Articles
From time to time I write articles for computer magazines. Topic ideas come to me by chance, for example by reading news feeds or social media. For me, writing an article with the aim of making a topic understandable to others is a great way to really understand that topic. Click on the cover images below to get to the texts.
Metal parallelization of llm.c
Metal is Apple’s low-level API for GPU programming and llm.c is Andrej Karpathy’s plain C and CUDA implementation of GPT-2. The C version leverages OpenMP to parallelize the layer functions on the CPU cores. The CUDA version is highly optimized for multi-node multi-accelerator parallelization on NVIDIA GPUs using Open MPI and NCCL.

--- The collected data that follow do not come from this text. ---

/-- Overlays of a recipe: index, digest, records; the code of the first that fails. -/
def readOverlays (s : State) (k : Nat) (es : List Sect) : List Nat → Nat × List (Nat × List Byte × List Rec)
  | [] => (cOk, [])
  | i :: is =>
    match findSect es 3 i with
    | none => (cRecipeBad, [])
    | some e =>
      match sectRead s k e with
      | none => (cDigestBad, [])
      | some d =>
        match recordsOf d.length d with
        | none => (cRecordBad, [])
        | some rs =>
          if !overlayGood s rs then (cRecordBad, [])
          else
            let r := readOverlays s k es is
            (r.1, (i, e.digest, rs) :: r.2)

/-- The class of an overlay. -/
def overlayClass (rs : List Rec) : Nat := leAt (recOf rs 0x10) 0 1

def noRepeat : List Nat → Bool
  | [] => true
  | x :: xs => !xs.contains x && noRepeat xs

/-- A setting of BASE, replaced by that of an overlay (R515). -/
def setting (base : List Rec) (ovs : List (Nat × List Byte × List Rec)) (t : Nat) (dflt : List Byte) : List Byte :=
  match ovs.find? fun o => recCountOf o.2.2 t != 0 with
  | some o => recOf o.2.2 t
  | none => if recCountOf base t = 0 then dflt else recOf base t

/-- APPLY of a slot (R512 to R515, R519 to R521): its code, and the configuration that it gives. -/
def configure (s : State) (k : Nat) (es : List Sect) (fw : List Byte) : Nat × Applied :=
  let h := imgBytes s k 0 4096
  match findSect es 2 0 with
  | none => (cHeaderBad, {})
  | some be =>
    match sectRead s k be with
    | none => (cDigestBad, {})
    | some d =>
      match recordsOf d.length d with
      | none => (cRecordBad, {})
      | some base =>
        let pairs := (base.map fun r => if r.1 = 2 then pairsOf r.2 else []).flatten
        let t := applyPairs s pairs
        if !baseGood base || !base.all (payloadGood t) then (cRecordBad, {})
        else
          let rcp := slice (recOf base 1) (8 * s.boot.recipe) 8
          let is := (List.range (leAt rcp 0 1)).map fun i => leAt rcp (1 + i) 1
          if is.isEmpty || is.any (fun i => (findSect es 3 i).isNone) then (cRecipeBad, {})
          else
            let (code, ovs) := readOverlays t k es is
            let cls := ovs.map fun o => overlayClass o.2.2
            if code ≠ cOk then (code, {})
            else if !noRepeat cls || !cls.contains 1 then (cRecipeBad, {})
            else
              let role := setting base ovs 0x13 (List.replicate 16 0)
              let fabric := leAt role 0 1 == 1
              let pe := findSect es 4 0
              let plan := if fabric then pe.bind (sectRead s k) else none
              if fabric && pe.isSome && plan.isNone then (cDigestBad, {})
              else
                let po := if fabric then planOut t plan else ⟨0, 0, 0, 0, false⟩
                let loaded := fabric && po.code == 0
                (cOk, {
                  regs := pairs
                  hostSplit := setting base ovs 0x12 (splitDefault t)
                  linkRole := role
                  chassis := setting base ovs 0x11 []
                  conform := leAt (setting base ovs 0x14 [0]) 0 1 == 1
                  pins := leAt (recOf base 3) 0 1
                  overlays := is
                  seq := leAt h 8 4
                  fwSvn := leAt h 12 1
                  cfgSvn := leAt h 13 1
                  planCode := po.code
                  plan := if loaded then plan.getD [] else []
                  position := po.position
                  planIds := po.ids
                  standby := po.standby
                  planOff := po.off
                  firmware := fw
                  base := be.digest
                  overlay := (ovs.map fun o => toLe 1 o.1 ++ o.2.1).flatten })

/-- VERIFY and APPLY of a slot (R518): its code, and the configuration. -/
def trySlot (s : State) (k : Nat) : Nat × Applied :=
  if !committed s k then (cNotCommitted, {})
  else
    let c := checkHeader s k
    if c ≠ cOk then (c, {})
    else
      let es := sectsOf (imgBytes s k 0 4096)
      match findSect es 1 0 with
      | none => (cHeaderBad, {})
      | some e => if (sectRead s k e).isNone then (cDigestBad, {}) else configure s k es e.digest

/-- A slot's configuration waits for the lock. -/
def booted (s : State) (k : Nat) (fallback : Bool) (a : Applied) : State :=
  updBoot (setCode s k cOk) fun b =>
    { b with st := .apply, slot := k, fallback, applied := a, imageSeq := a.seq, overlays := a.overlays }

/-- FETCH to APPLY, with the fallback to the other slot (R518). -/
def bootSlots (s : State) : State :=
  let a := committed s 0
  let b := committed s 1
  if !norPresent s then toFailed (failSlot (failSlot s 0 cNorAbsent) 1 cNorAbsent)
  else if !a && !b then toFailed (failSlot (failSlot s 0 cNotCommitted) 1 cNotCommitted)
  else
    let k := if a && (!b || decide (slotSeq s 1 ≤ slotSeq s 0)) then 0 else 1
    let (c, x) := trySlot s k
    if c = cOk then booted s k false x
    else
      let s := failSlot s k c
      let (c, x) := trySlot s (1 - k)
      if c = cOk then booted s (1 - k) true x
      else toFailed (failSlot (updBoot s fun b => { b with slot := 1 - k, fallback := true }) (1 - k) c)

/-- ROM (R518, R505): fuses, straps, and the repairs used at manufacture. -/
def romStep (s : State) : State :=
  let b := s.boot
  let s := updBoot s fun b => { b with inReset := false, modRst := true, recipe := b.ovlSel % 16, since := s.ticks }
  let s := { s with jets := { s.jets with map := b.repairJets } }
  let s := (List.range 8).foldl (fun s t => updTerrace s t fun x =>
    { x with sparesUsed := (b.repairJets.filter fun e => e.1 / 512 == t).length }) s
  (List.range 6).foldl (fun s k => updBasin s k fun x =>
    { x with rowsRetired := SMap.get [] b.repairRows k, colsRetired := SMap.get [] b.repairCols k }) s

/-- INTERNAL_RESET_RELEASE (R595, R518). -/
def execInternalResetRelease (s : State) : Res :=
  .next <| if s.boot.inReset && s.boot.inputOk && !s.ledger.flushing then bootSlots (romStep s) else s

/-- HBM_TRAIN (R518): the device fails without trying the other slot. -/
def execHbmTrain (stack : Nat) (s : State) : Res :=
  .next <| if s.boot.st == .apply && decide (stack < 8) then toFailed (failSlot s s.boot.slot cHbmTrain) else s

/-! The configuration lock (R515, R518). -/

/-- The host ports of the split (R533). -/
def createPorts (s : State) (d : List Byte) : State :=
  (List.range (splitPorts (leAt d 0 1))).foldl (fun s p =>
    let e := splitEntry d p
    updPort s p fun _ =>
      { created := true, platform := bitB (leAt d 1 1) p, ctxFirst := leAt e 0 2, ctxCount := leAt e 2 2, terraces := leAt e 4 1
        basins := leAt e 5 1, slices := leAt e 8 8, frameFirst := leAt e 16 4, frameCount := leAt e 20 4
        lanes := 2 - Nat.log2 (splitPorts (leAt d 0 1)) }) s

/-- The CHASSIS values (R515): OP_MAX, TJ_TARGET, HBM_TARGET, the ceiling; the cap is clamped to it. -/
def applyChassis (s : State) (d : List Byte) : State :=
  let v := leAt d 4 1 * 2 ^ 6 + leAt d 5 1 * 2 ^ 9 + leAt d 6 1 * 2 ^ 16
  let s := setReg s (oPwr + 0x14) (putMask (regOf s (oPwr + 0x14)) v 0x7FFFC0)
  let s := setReg s (oPwr + 0x10) (putMask (regOf s (oPwr + 0x10)) (leAt d 2 2 * 2 ^ 14) 0x1FFC000)
  setReg s (oPwr + 0x0C) (Nat.min (ceiling s) (regOf s (oPwr + 0x0C)))

/-- PORT_OFF and TX_MAX over the records of an ID part (R512, R521). -/
def patchPart (portOff txMax : Nat) (d : List Byte) : List Byte :=
  (List.range 32).foldl (fun d p =>
    let d := if bitB portOff p then patch d (64 + 16 * p) [0] else d
    patch d (64 + 16 * p + 3) (toLe 1 (Nat.min txMax (leAt d (64 + 16 * p + 3) 1)))) d

/-- The plan in force; an ordinary position takes its ID (R521). -/
def applyPlan (s : State) (a : Applied) : State :=
  if a.plan.isEmpty then s
  else
    let parts := (partsAt a.plan a.planOff a.planIds).map (patchPart (leAt a.linkRole 4 4) (leAt a.linkRole 8 1))
    let p := parts.headD []
    { s with links := { s.links with
      planLoaded := true, planSec := a.plan, idParts := parts, planHash := slice a.plan 0 16
      idPart := if a.standby then [] else p
      devId := if a.standby then 0 else leAt p 0 2
      hasId := !a.standby } }

/-- A port's transmit amplitude, clamped to the fused ceiling (R409), and its training (R427). -/
def enablePort (s : State) (p : Nat) : State :=
  let lvl := leAt (planPort s p) 3 1
  let s := if Config.txCeiling < lvl then ledgerRecord (setBit s (oPort p + 0x10) 5) 0x031 lvl (toLe 1 p) else s
  updLink s p fun x => { x with st := .training, reason := 0, planPort := p, enabledAt := s.ticks }

/-- The link ports that the configuration names (R518): those whose ROLE is not UNUSED. -/
def enablePorts (s : State) : State :=
  if s.links.hasId then ((List.range 32).filter fun p => portRole s p != 0).foldl enablePort s else s

/-- BRAKE# low when the lock enables it: as though it fell then (R605). -/
def lockBrake (s : State) : State :=
  if bitB s.boot.pins 2 && !s.boot.brakeLevel then
    updPower s fun p => { p with brakeLow := true, brakeEdge := s.ticks }
  else s

/-- A TIMEBASE_LOST of the boot is reported now (R530). -/
def lockTimebase (s : State) : State :=
  if s.recov.tbLost then raise (setBit s (oCfg + 0x104) 6) 0x044 11 0 .all else s

/-- Straps that have changed since they were sampled are recorded (R530). -/
def lockStraps (s : State) : State :=
  if s.boot.ovlSel = s.boot.recipe then s else ledgerRecord s 0x003 s.boot.ovlSel (toLe 1 s.boot.recipe)

/-- CONFIGURATION_LOCK (R515, R518): the configuration is applied, every stack has trained, and boot is complete. -/
def execConfigurationLock (s : State) : Res :=
  .next <|
    if s.boot.st != .apply then s
    else
      let a := s.boot.applied
      let s := applyPairs s a.regs
      let s := createPorts s a.hostSplit
      let s := applyPlan s a
      let s := applyChassis s a.chassis
      let s := updBoot s fun b => { b with
        pins := a.pins, chassis := leAt a.chassis 0 1, conform := a.conform, planMode := leAt a.linkRole 0 1 == 1
        planCode := a.planCode, st := .locked, locked := true, udsLatched := true, aliasValid := true }
      let s := bootDone s false
      let s := enablePorts s
      settle (spdmRelease (lockStraps (lockTimebase (lockBrake s))))

/-- OVL_SEL_CHANGE (R530): no effect on the device; after the lock the ledger records the new value. -/
def execOvlSelChange (level : Nat) (s : State) : Res :=
  .next <|
    let v := level % 16
    let changed := v != s.boot.ovlSel
    let s := updBoot s fun b => { b with ovlSel := v }
    if changed && s.boot.locked then ledgerRecord s 0x003 v (toLe 1 s.boot.recipe) else s

/-- LINK_UP (R532): PERST# is high and the link has trained at a width and a rate, or its partner lacks Flit mode. -/
def execLinkUp (port width speed : Nat) (flit : Bool) (s : State) : Res :=
  .next <|
    let q := getPort s port
    if 4 ≤ port || !q.created || q.linkUp then s
    else
      let s := updBoot s fun b => { b with perst := b.perst ||| 2 ^ port }
      if !flit then hifFlag s port 0
      else if (speed = 1 || speed = 2) && width ≤ q.lanes then updPort s port fun x => { x with linkUp := true, width, speed }
      else s

/-! The signed-update engine (R527 to R529). -/

/-- An update is open. -/
def updOpen (s : State) : Bool := s.boot.upd == .opened || s.boot.upd == .busy

/-- A refused command: CODE reads 0xFF (SEC_UPDATE_STATUS). -/
def updRefuse (s : State) : State := updBoot s fun b => { b with updCode := 0xFF }

/-- A command of the update that `path` opened; another one is refused. -/
def ofUpdate (s : State) (path : Bool) (k : State → State) : State :=
  if s.boot.inReset then s
  else if s.boot.upd == .opened && s.boot.updPath == path then k s
  else updRefuse s

/-- Programs bytes of the NOR; 0xFF is what an erased byte reads as. -/
def putNor (m : SMap Byte) (a : Nat) : List Byte → SMap Byte
  | [] => m
  | b :: bs => putNor (SMap.put 0xFF m a b) (a + 1) bs

def programNor (s : State) (a : Nat) (d : List Byte) : State := updBoot s fun b => { b with nor := putNor b.nor a d }

def eraseNor (s : State) (a n : Nat) : State :=
  updBoot s fun b => { b with nor := SMap.clear (fun k => decide (a ≤ k) && decide (k < a + n)) b.nor }

/-- BEGIN: one update at a time, and never of the booted slot (R527, R528). -/
def beginUpdate (s : State) (path : Bool) (slot : Nat) : State :=
  if s.boot.inReset then s
  else if updOpen s || 2 ≤ slot || !norPresent s || (s.boot.st != .failed && slot == s.boot.slot) then updRefuse s
  else
    updBoot (eraseNor s (norSlot s slot) (slotLen s)) fun b => { b with upd := .opened, updSlot := slot, updCode := 0, updPath := path }

/-- The bytes of a block that a WRITE programs: block 0 leaves MARKER erased (log entry 42). -/
def blockData (block : Nat) (data : List Byte) : List Byte := slice data 0 (if block = 0 then 4088 else 4096)

/-- A block that the slot being written has. -/
def blockInSlot (s : State) (block : Nat) : Bool := decide (block < slotLen s / 4096)

def writeBlock (block : Nat) (data : List Byte) (s : State) : State :=
  if blockInSlot s block then programNor s (norSlot s s.boot.updSlot + 4096 * block) (blockData block data)
  else updRefuse s

/-- WRITE: one block; MARKER stays erased (R528; log entry 42). -/
def writeUpdate (s : State) (path : Bool) (block : Nat) (data : List Byte) : State := ofUpdate s path (writeBlock block data)

/-- The code of FINISH: R511 over every section, then SEQ, for whose failure R526 has no code (log entry 43). -/
def finishCode (s : State) : Nat :=
  let k := s.boot.updSlot
  let c := checkHeader s k
  let c := if c = cOk then checkSections s k else c
  if c ≠ cOk then c
  else if s.boot.st != .failed && slotSeq s k ≤ s.boot.imageSeq then (Config.freeByte s.free 0).toNat
  else cOk

/-- FINISH passes every check. -/
def finishOk (s : State) : Bool :=
  let k := s.boot.updSlot
  checkHeader s k == cOk && checkSections s k == cOk && (s.boot.st == .failed || decide (s.boot.imageSeq < slotSeq s k))

/-- FINISH (R528). -/
def finishUpdate (s : State) (path : Bool) : State :=
  ofUpdate s path fun s =>
    let k := s.boot.updSlot
    let ok := finishOk s
    let c := finishCode s
    let d := toLe 1 k ++ toLe 4 (slotSeq s k)
    let s := if ok then programNor s (norSlot s k + 4088) (List.replicate 8 0x5A) else fresh s
    ledgerRecord (updBoot s fun b => { b with upd := if ok then .done else .failed, updCode := c }) 0x004 c d

/-- ABORT of an update (R528). -/
def abortUpdate (s : State) (path : Bool) : State := ofUpdate s path fun s => updBoot s fun b => { b with upd := .idle }

/-- SVN_COMMIT (R529): `fuses` have been blown when the commit ends, all that are missing unless it is interrupted; the firmware counter
first (log entry 44). -/
def svnCommit (s : State) (path : Bool) (fuses : Nat) : State :=
  if s.boot.inReset then s
  else if s.boot.st != .locked || (updOpen s && s.boot.updPath != path) then updRefuse s
  else
    let b := s.boot
    let fw := b.applied.fwSvn - b.fwFused
    let cfg := b.applied.cfgSvn - b.cfgFused
    let n := Nat.min fuses (fw + cfg)
    let s := updBoot s fun b => { b with fwFused := b.fwFused + Nat.min n fw, cfgFused := b.cfgFused + (n - fw) }
    if n = fw + cfg then ledgerRecord s 0x005 n (toLe 1 b.applied.fwSvn ++ toLe 1 b.applied.cfgSvn) else s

I once ported the C version to Swift and used Grand Central Dispatch (GCD) for CPU parallelization. The Xcode project is in llm.swift. Despite using the -Ounchecked
Swift compiler option to generate fast code without bounds checks the C version compiled with clang
runs about 6 times faster than Swift.
Run llm.c in TornadoVM
TornadoVM lets Java programs execute on accelerators. llm.c is a plain C implementation of OpenAI‘s GPT-2, the LLM that powered the 1st ChatGPT. Released in fall ‘22, it sparked an AI hype that still lasts. Both are not a perfect fit at first glance, but a Java version of llm.c could make them friends, so I tried to bring them together.
Although there was already a Java port of llm.c, I made my own to get (back) into the groove of Java. I defined some obvious classes, turned C functions into Java methods, replaced pointers with array inidices, used Java Streams instead of OpenMP to parallelize for
-loops, and leveraged the Java Vector API for matrix multiplication (the latter taken from llama2.java, thx for sharing @TheMukel).